In SAS, we can easily make the two-group multivariate comparison using the MANOVA statement in proc glm. This hides the actual value of the statistic, but generates the desired p-value. As usual, we use the ODS system to reduce SAS output.

ods select multstat;
proc glm data="c:\book\help";
class homeless;
model pcs mcs cesd = homeless;
manova h=homeless;

SAS prints four valid tests, which result in equal values in this case.

MANOVA Test Criteria and Exact F Statistics for
the Hypothesis of No Overall HOMELESS Effect
H = Type III SSCP Matrix for HOMELESS
E = Error SSCP Matrix

S=1 M=0.5 N=223.5

Statistic Value F Value Num DF Den DF Pr > F

Wilks' Lambda 0.98658536 2.04 3 449 0.1082
Pillai's Trace 0.01341464 2.04 3 449 0.1082
Hotelling-Lawley Trace 0.01359704 2.04 3 449 0.1082
Roy's Greatest Root 0.01359704 2.04 3 449 0.1082

Here we also demonstrate using SAS proc iml (section 1.9) to calculate the statistic and perform the test from scratch.

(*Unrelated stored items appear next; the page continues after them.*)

/-- R398, R401, R402, R405, R408: a sample is measured and averaged; one above 2,100 W lowers the clock by 10 steps, an
interval above the limit by one, and it rises by one where the mean of 1 ms, the throttle and the flow let it. The voltage
bands are reported; the cut-offs, a rail fault and the hardware trip take the package rails down at once. What it rests on
beside the rules: log entries 8, 44 and 45. -/
def Obligations.TheInputAndThePackageClock : Prop :=
  (∀ (s : State) (volt amp : Nat), ∃ t, exec (.powerSample volt amp) s = .next t ∧
    PowerOnly s t ([.PWR_INPUT, .PWR_ENERGY, .PWR_THR_TIME, .PWR_EVENT] ++ clockNames) ∧ (s.pwr.off = true → t = s) ∧
    (s.pwr.off = false →
      let w := volt * amp
      t.pwr.samples = (w :: s.pwr.samples).take 1000 ∧ t.f F.PWR_INPUT_VOLT = Min.min volt 65535 ∧
      t.f F.PWR_INPUT_AMP = Min.min amp 65535 ∧ t.f F.PWR_INPUT_P1MS = Min.min (meanPower t 1000 / 1000) 65535 ∧
      t.pwr.energy = (s.pwr.energy + w) % 10 ^ 10 ∧
      t.f F.PWR_ENERGY_JOULES = (s.f F.PWR_ENERGY_JOULES + (s.pwr.energy + w) / 10 ^ 10) % 2 ^ 64 ∧
      t.f F.PWR_THR_TIME_TIME =
        (s.f F.PWR_THR_TIME_TIME + if s.f F.PWR_STATUS_CLK < 2500 then 1 else 0) % 2 ^ 64 ∧
      (w ≤ 21000000 → ClockKept s t) ∧
      (21000000 < w → t.fb F.PWR_EVENT_EXCURSION = true ∧ ClockSet s t ∧
        t.pwr.target = Max.max (s.f F.PWR_CLK_MIN_MHZ) (s.f F.PWR_STATUS_CLK - 250)))) ∧
  (∀ s : State, ∃ t, exec .powerIntervalDown s = .next t ∧ PowerOnly s t ([.PWR_PEAK, .PWR_EVENT] ++ clockNames) ∧
    (s.pwr.off = true → t = s) ∧
    (s.pwr.off = false →
      t.f F.PWR_PEAK_P10US = Max.max (s.f F.PWR_PEAK_P10US) (Min.min (meanPower s 10 / 1000) 65535) ∧
      (meanPower s 10 ≤ limitNow s → ClockKept s t) ∧
      (limitNow s < meanPower s 10 → ClockSet s t ∧
        t.pwr.target = Max.max (s.f F.PWR_CLK_MIN_MHZ) (s.f F.PWR_STATUS_CLK - 25) ∧
        (t.pwr.target < s.f F.PWR_STATUS_CLK → t.fb F.PWR_EVENT_LIMIT = true)))) ∧
  (∀ s : State, ∃ t, exec .powerClockStepUp s = .next t ∧ PowerOnly s t clockNames ∧
    let may := s.pwr.off = false ∧ s.f F.PWR_STATUS_CLK < 2500 ∧ s.pwr.throttle = false ∧ s.pwr.flowLow = false ∧
      meanPower s 1000 + s.f F.PWR_LIMIT_HYST * 10000 < limitNow s
    (¬may → t = s) ∧ (may → ClockSet s t ∧ t.pwr.target = s.f F.PWR_STATUS_CLK + 25)) ∧
  (∀ (s : State) (mv : Nat), ∃ t, exec (.inputUnderVoltageBand mv) s = .next t ∧
    PowerOnly s t [.PWR_INPUT, .PWR_STATUS, .PWR_EVENT] ∧
    let may := s.pwr.off = false ∧ 44000 ≤ mv ∧ mv < 48000
    (¬may → t = s) ∧
    (may → t.f F.PWR_INPUT_VOLT = mv / 10 ∧ t.fb F.PWR_STATUS_UV_BAND = true ∧ t.fb F.PWR_EVENT_UV = true ∧
      limitNow t ≤ mv / 10 * 3750 ∧ ClockKept s t)) ∧
  (∀ (s : State) (mv : Nat), ∃ t, exec (.underVoltageBandExit mv) s = .next t ∧ PowerOnly s t [.PWR_INPUT, .PWR_STATUS] ∧
    let may := s.pwr.off = false ∧ 48000 < mv
    (¬may → t = s) ∧
    (may → t.f F.PWR_INPUT_VOLT = Min.min (mv / 10) 65535 ∧ t.fb F.PWR_STATUS_UV_BAND = false ∧
      limitNow t = s.f F.PWR_LIMIT_LIMIT * 10000 ∧ ClockKept s t)) ∧
  (∀ (s : State) (mv : Nat), ∃ t, exec (.inputOverVoltageBand mv) s = .next t ∧ PowerOnly s t [.PWR_INPUT, .PWR_EVENT] ∧
    let may := s.pwr.off = false ∧ 59000 < mv ∧ mv ≤ 62000
    (¬may → t = s) ∧ (may → t.f F.PWR_INPUT_VOLT = mv / 10 ∧ t.fb F.PWR_EVENT_OV = true ∧ ClockKept s t)) ∧
  (∀ s : State, ∃ t, exec .underVoltageCutoff s = .next t ∧ (s.pwr.off = true → t = s) ∧
    (s.pwr.off = false → PackageDown s t ∧ Logged s t 10 ∧ t.pwr.standby = s.pwr.standby ∧ t.pwr.input = s.pwr.input)) ∧
  (∀ s : State, ∃ t, exec .overVoltageCutoff s = .next t ∧ PackageDown s t ∧ t.pwr.input = false ∧ t.pwr.standby = false) ∧
  (∀ s : State, ∃ t, exec .standbyPowerLoss s = .next t ∧ PackageDown s t ∧ t.pwr.input = s.pwr.input ∧
    t.pwr.standby = false) ∧
  (∀ (s : State) (rail : Nat), ∃ t, exec (.railFault rail) s = .next t ∧
    let may := s.pwr.off = false ∧ 1 ≤ rail ∧ rail ≤ 7
    (¬may → t = s) ∧ (may → PackageDown s t ∧ Booted t 4 3)) ∧
  (∀ s : State, ∃ t, exec .hardwareTrip s = .next t ∧
    let may := s.pwr.off = false ∧ (115 ≤ hotter s ∨ 105 ≤ s.f F.PWR_TEMP_HBM)
    (¬may → t = s) ∧ (may → PackageDown s t ∧ Logged s t 13))

/-- R384, R401, R402, R405 to R407: a reading is kept and warns, throttles or ends the throttle at its levels, and counts
thermal cycles; a throttle lowers the clock by one step at a time, low flow sets it to PWR_CLK_MIN. Each cause asks for an
orderly shutdown, which ends with the counters committed, its cairn record, and the package down, or started again after a
cold reset. What it rests on beside the rules: log entries 8, 44, 45 and 46. -/
def Obligations.TemperatureFlowAndShutdown : Prop :=
  (∀ (s : State) (i v : Nat), ∃ t, exec (.thermalCondition i v) s = .next t ∧
    PowerOnly s t ([.PWR_TEMP, .PWR_EVENT] ++ clockNames) ∧
    let may := s.pwr.off = false ∧ i < 5 ∧ v < 256
    (¬may → t = s) ∧
    (may → t.f ⟨.PWR_TEMP, 8 * i, 8⟩ = v ∧
      (∀ j, j < 5 → j ≠ i → t.f ⟨.PWR_TEMP, 8 * j, 8⟩ = s.f ⟨.PWR_TEMP, 8 * j, 8⟩) ∧
      (i < 2 → s.f F.PWR_THERM_CFG_WARN ≤ v → t.fb F.PWR_EVENT_WARN = true) ∧
      t.pwr.refresh = (if i = 2 ∧ 85 ≤ v then true else if i = 2 ∧ v ≤ 83 then false else s.pwr.refresh) ∧
      (Hot t → t.pwr.throttle = true ∧ ClockKept s t ∧ (s.pwr.throttle = false → t.fb F.PWR_EVENT_THERMAL = true)) ∧
      (Cool t → t.pwr.throttle = false ∧ (s.pwr.throttle = false → ClockKept s t) ∧
        (s.pwr.throttle = true → t.pwr.thermal = 2500 ∧ t.pwr.target = s.f F.PWR_STATUS_CLK ∧ ClockSet s t)) ∧
      (¬Hot t → ¬Cool t → t.pwr.throttle = s.pwr.throttle ∧ ClockKept s t) ∧
      (2 ≤ i → t.stw = s.stw) ∧
      (i < 2 →
        let low := (SMap.get none s.stw.trough i).getD v
        let cycle (n : Nat) (trough : Nat) (peak : Option Nat) : Prop := t.stw.life.thermal = s.stw.life.thermal + n ∧
          SMap.get none t.stw.trough i = some trough ∧ SMap.get none t.stw.peak i = peak
        (∀ p, SMap.get none s.stw.peak i = some p →
          (v + 30 ≤ p → cycle 1 v none) ∧ (p < v + 30 → cycle 0 low (some (Max.max p v)))) ∧
        (SMap.get none s.stw.peak i = none →
          (low + 30 ≤ v → cycle 0 low (some v)) ∧ (v < low + 30 → cycle 0 (Min.min low v) none))))) ∧
  (∀ s : State, ∃ t, exec .thermalThrottleStep s = .next t ∧ PowerOnly s t clockNames ∧
    let may := s.pwr.off = false ∧ s.pwr.throttle = true ∧ Hot s
    (¬may → t = s) ∧
    (may → ClockSet s t ∧ t.pwr.thermal = Max.max (s.f F.PWR_CLK_MIN_MHZ) (s.f F.PWR_STATUS_CLK - 25))) ∧
  (∀ (s : State) (v : Nat), ∃ t, exec (.flowLow v) s = .next t ∧
    PowerOnly s t ([.PWR_FLOW, .ERR_ENV, .PWR_EVENT, .ERR_EVENT, .LIFE_STATUS, .LIFE_EVENT] ++ clockNames) ∧
    let may := s.pwr.off = false ∧ v < 1500
    (¬may → t = s) ∧
    (may → t.pwr.flowLow = true ∧ t.f F.PWR_FLOW_FLOW = v ∧ t.fb F.ERR_ENV_FLOW_LOW = true ∧ t.fb F.PWR_EVENT_FLOW = true ∧
      ClockSet s t ∧ (s.pwr.pllOut = [] → t.f F.PWR_STATUS_CLK = s.f F.PWR_CLK_MIN_MHZ) ∧
      (s.pwr.flowLow = false → t.fb F.ERR_EVENT_ENV = true ∧ Logged s t 10))) ∧
  (∀ (s : State) (v : Nat), ∃ t, exec (.flowRestored v) s = .next t ∧ PowerOnly s t ([.PWR_FLOW, .ERR_ENV] ++ clockNames) ∧
    let may := s.pwr.off = false ∧ 2000 ≤ v
    (¬may → t = s) ∧
    (may → t.f F.PWR_FLOW_FLOW = Min.min v 65535 ∧ t.pwr.flowLow = false ∧ (s.pwr.flowLow = false → ClockKept s t) ∧
      (s.pwr.flowLow = true → t.fb F.ERR_ENV_FLOW_LOW = false ∧ t.pwr.target = s.f F.PWR_STATUS_CLK ∧ ClockSet s t))) ∧
  (∀ s : State, ∃ t, exec .junctionOverheatShutdown s = .next t ∧ PowerOnly s t [.PWR_STATUS, .PWR_EVENT] ∧
    let may := s.pwr.off = false ∧ (105 ≤ hotter s ∨ (s.pwr.throttle = true ∧ s.f F.PWR_STATUS_CLK = s.f F.PWR_CLK_MIN_MHZ))
    (¬may → t = s) ∧ (may → ShutdownAsked s t true false 10000000)) ∧
  (∀ s : State, ∃ t, exec .flowLossShutdown s = .next t ∧ PowerOnly s t [.PWR_STATUS, .PWR_EVENT] ∧
    let may := s.pwr.off = false ∧ s.pwr.flowLow = true
    (¬may → t = s) ∧ (may → ShutdownAsked s t true false (if s.f F.PWR_FLOW_FLOW < 500 then 0 else 10000000))) ∧
  (∀ s : State, ∃ t, exec .leakDetect s = .next t ∧ PowerOnly s t [.PWR_STATUS, .PWR_EVENT] ∧ (s.pwr.off = true → t = s) ∧
    (s.pwr.off = false → t.fb F.PWR_EVENT_LEAK = true ∧ ShutdownAsked s t true false 10000000)) ∧
  (∀ s : State, ∃ t, exec .shdnReq s = .next t ∧ PowerOnly s t [.PWR_STATUS, .PWR_EVENT] ∧ (s.pwr.off = true → t = s) ∧
    (s.pwr.off = false → ShutdownAsked s t false false 0)) ∧
  (∀ s : State, ∃ t, exec .pwrEnDeassert s = .next t ∧ PowerOnly s t [.PWR_STATUS, .PWR_EVENT] ∧ t.pwr.en = false ∧
    (s.pwr.en = false → t = s) ∧ (s.pwr.off = true → t.pwr.sd = s.pwr.sd ∧ t.regs = s.regs) ∧
    (s.pwr.en = true → s.pwr.off = false → ShutdownAsked s t false false 0)) ∧
  (∀ (s : State) (src : Nat), ∃ t u, exec (.coldReset src) s = .next t ∧ exec (.pwrSdReq src) s = .next u ∧
    PowerOnly s t [.PWR_STATUS, .PWR_EVENT] ∧ PowerOnly s u [.PWR_STATUS, .PWR_EVENT] ∧
    let may := s.authorised src = true ∧ s.pwr.off = false
    (¬may → t = s ∧ u = s) ∧ (may → ShutdownAsked s t false true 0 ∧ ShutdownAsked s u false false 0)) ∧
  (∀ (s : State) (fails : List Fail) (info : ColdInfo), ∃ t, exec (.shutdownNoticeExpiry fails info) s = .next t ∧
    ((∀ x, s.pwr.sd = some x → s.clk.now < x.due) → t = s) ∧
    ∀ x, s.pwr.sd = some x → x.due ≤ s.clk.now →
      (x.restart = false → PackageDown s t ∧ t.stw.stored = s.stw.life ∧
        ((t.stw.cairn.headD []).drop 4).take 2 = le 2 (if x.thermal then 13 else 2) ∧
        (s.fb F.BIST_SD_CFG_EN = true → x.thermal = false →
          (∀ f ∈ fails, f ∈ t.stw.record) ∧ t.stw.sdFail = fails.getLast?) ∧
        (s.fb F.BIST_SD_CFG_EN = false ∨ x.thermal = true → t.stw.record = s.stw.record)) ∧
      (x.restart = true → FromCold s t ∧ (¬Starts s 1 → Booted t 1 2) ∧
        (Starts s 1 → s.pwr.en = true → PackageStarts s t info)))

This roughly parallels the R development above, though we omit the test for equal number of variables.

*get the help data;
data help;
set "c:\book\help";

proc iml;
* build a function;
start hotelling;
n1 = nrow(h1);
n0 = nrow(h0);
onesum = j(n1,1,1); *make an n1*1 matrix of 1s;
zerosum = j(n0,1,1);
meanh1 = h1`*onesum/n1;
meanh0 = h0`*zerosum/n0;
i1 = i(n1); * make identity matrix;
i0 = i(n0);
vc1 = h1`*(i1-onesum*onesum`/n1)*h1/(n1-1.0);
* make variance-covariance matrix;
vc0 = h0`*(i0-zerosum*zerosum`/n0)*h0/(n0-1.0);
pooledvc = ((n1-1.0)*vc1+(n0-1.0)*vc0)/(n1+n0-2.0);
meandiff = meanh1 - meanh0;
t2 = meandiff`* inv(pooledvc) *meandiff * (n1 * n0)/(n1 + n0);
nvars = ncol(h1);
fcrit = finv(.95, nvars, df2);
print meandiff pooledvc t2 f nvars df2 p fcrit;

*use the function with the HELP data;
use help;
read all var {cesd pcs mcs} where (homeless = 1) into h1;
read all var {cesd pcs mcs} where (homeless = 0) into h0;
run hotelling;

Here's the output:

meandiff pooledvc t2 f nvars

2.1837595 155.76862 -38.46634 -108.8555 6.1322669 2.0350243 3
-2.064049 -38.46634 115.50213 14.423897
-1.755975 -108.8555 14.423897 164.44444

df2 p fcrit

449 0.1082217 2.6247689


Phillip Good said...

To obtain an exact p-value, compute the permutation distribution of Hotelling's T2. The procedure is described in the Practitioner's Guide to Resampling Methods.

Anonymous said...

i need data on hotelling t-test so that i can run it on my own pls.